Often, it’s performed to remove abnormal tissue or fibroids or to check for cancer or for excessive bleeding…and is not pregnancy-related at all.

.

dje101 said D+C for a miscarriage.

but,you are correct, a D+C can be a gynecologic procedure, not an obstetric procedure.

Am I reading this correctly? Remove the pregnancy and the foetus dies but the woman can still have children. Remove the tube and the foetus dies and the woman is left sterile.

Assuming the context is ectopic pregnancy,…not entirely sterile, one of two tubes is gone.

If one focuses on perceived consequences as the basis of morality, one concludes it must be the better course to simply end the pregnancy (= murder the child). And by that criteria, it sounds right. “Removing the pregnancy” is the same as murdering/abortion, as there is no intent to save the child].

However, intentionally killing the child breaches one of those Christisan “absolutes” - you can’t intentionally kill an innocent - or more generally, you can’t do a moral evil (i.e. Breach the negative precepts of the divine law, which murder does) in order to schieve some good. [The ends do not justify the means.]

Of course all that relies on accepting that a fetus is s human being. Some argue otherwise.

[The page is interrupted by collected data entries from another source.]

@[simp] theorem State.completeRepeat_frame (s : State) (k : Nat) (r : RunId) :
    (State.completeRepeat s k r).sys = s.sys ∧
    (State.completeRepeat s k r).clk = s.clk ∧
    (State.completeRepeat s k r).cfg = s.cfg ∧
    (State.completeRepeat s k r).regs = s.regs ∧
    (State.completeRepeat s k r).live = s.live ∧
    (State.completeRepeat s k r).rails = s.rails ∧
    (State.completeRepeat s k r).phases = s.phases ∧
    (State.completeRepeat s k r).sws = s.sws ∧
    (State.completeRepeat s k r).seq = s.seq ∧
    (State.completeRepeat s k r).path = s.path ∧
    (State.completeRepeat s k r).gauge = s.gauge ∧
    (State.completeRepeat s k r).tdm = s.tdm ∧
    (State.completeRepeat s k r).hif.rings.length = s.hif.rings.length ∧
    (State.completeRepeat s k r).hif.tags.length = s.hif.tags.length ∧
    (State.completeRepeat s k r).way = s.way ∧
    (State.completeRepeat s k r).dray = s.dray ∧
    (State.completeRepeat s k r).rcd = s.rcd ∧
    (State.completeRepeat s k r).brake = s.brake ∧
    (State.completeRepeat s k r).cap = s.cap ∧
    (State.completeRepeat s k r).maint = s.maint ∧
    (State.completeRepeat s k r).smp = s.smp ∧
    (State.completeRepeat s k r).freeCtr = s.freeCtr ∧
    (State.completeRepeat s k r).pending = s.pending := by
  first
  | (unfold State.completeRepeat; simp; done)
  | (unfold State.completeRepeat; (repeat' split) <;> simp <;> done)
  | (unfold State.completeRepeat; dsimp only; (repeat' split) <;> simp <;> done)
  | (unfold State.completeRepeat; simp; (repeat' split) <;> simp_all <;> done)

@[simp] theorem State.keepRun_frame (s : State) (op : Nat) (rid : Nat) (target : Nat) (k : Nat) :
    (State.keepRun s op rid target k).sys = s.sys ∧
    (State.keepRun s op rid target k).clk = s.clk ∧
    (State.keepRun s op rid target k).cfg = s.cfg ∧
    (State.keepRun s op rid target k).regs = s.regs ∧
    (State.keepRun s op rid target k).live = s.live ∧
    (State.keepRun s op rid target k).rails = s.rails ∧
    (State.keepRun s op rid target k).phases = s.phases ∧
    (State.keepRun s op rid target k).sws = s.sws ∧
    (State.keepRun s op rid target k).seq = s.seq ∧
    (State.keepRun s op rid target k).path = s.path ∧
    (State.keepRun s op rid target k).gauge = s.gauge ∧
    (State.keepRun s op rid target k).tdm = s.tdm ∧
    (State.keepRun s op rid target k).hif.rings.length = s.hif.rings.length ∧
    (State.keepRun s op rid target k).hif.tags.length = s.hif.tags.length ∧
    (State.keepRun s op rid target k).way = s.way ∧
    (State.keepRun s op rid target k).dray = s.dray ∧
    (State.keepRun s op rid target k).rcd = s.rcd ∧
    (State.keepRun s op rid target k).brake = s.brake ∧
    (State.keepRun s op rid target k).cap = s.cap ∧
    (State.keepRun s op rid target k).maint = s.maint ∧
    (State.keepRun s op rid target k).smp = s.smp ∧
    (State.keepRun s op rid target k).freeCtr = s.freeCtr ∧
    (State.keepRun s op rid target k).pending = s.pending := by
  first
  | (unfold State.keepRun; simp; done)
  | (unfold State.keepRun; (repeat' split) <;> simp <;> done)
  | (unfold State.keepRun; dsimp only; (repeat' split) <;> simp <;> done)
  | (unfold State.keepRun; simp; (repeat' split) <;> simp_all <;> done)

If you remove one tube due to ectopic, pregnancy is still possible from other tube- in fact, the pregnancy rates change very little for a woman with one or two functioning Fallopian tubes

Thank you. I forgot that the ER physicians don’t do the D&C procedure. However, the position that I have right now in the ER could possibly require me to assist with one (part of my initial training was how to set up the machine, instruments, and how to assist the physician), which was the other reason why I was asking. I haven’t had to assist with one yet, but if/when I do I just wanted to be sure.

:confused: Is your ED doing D & C’s right in the department? I’ve worked ED, but mostly OB and we have never performed a surgical procedure, even a simple one like a D & C, any place but the OB-OR or the regular OR. The patient was given a general by CRNA or anesthesiologist and it was RNs or CSTs that assisted in the actual procedures and set up of equipment might have been by OB Techs or OR support techs, but ED staff stayed in the ED. I would be very concerned about a surgical procedure like a D & C being done anywhere but in a fully stocked and appropriately staffed OR. There is no way that a tech who has not completed a surgical technician training program should be messing with setting up sterile instruments on the back table and assisting a physician with a surgical procedure. That’s a liability no one should be asking you to be part of. Please check with your department manager, clinical education, and even risk management at your facility to make sure you are properly trained and certified to be having your name as part of the surgical team on a patient’s chart/hospital record.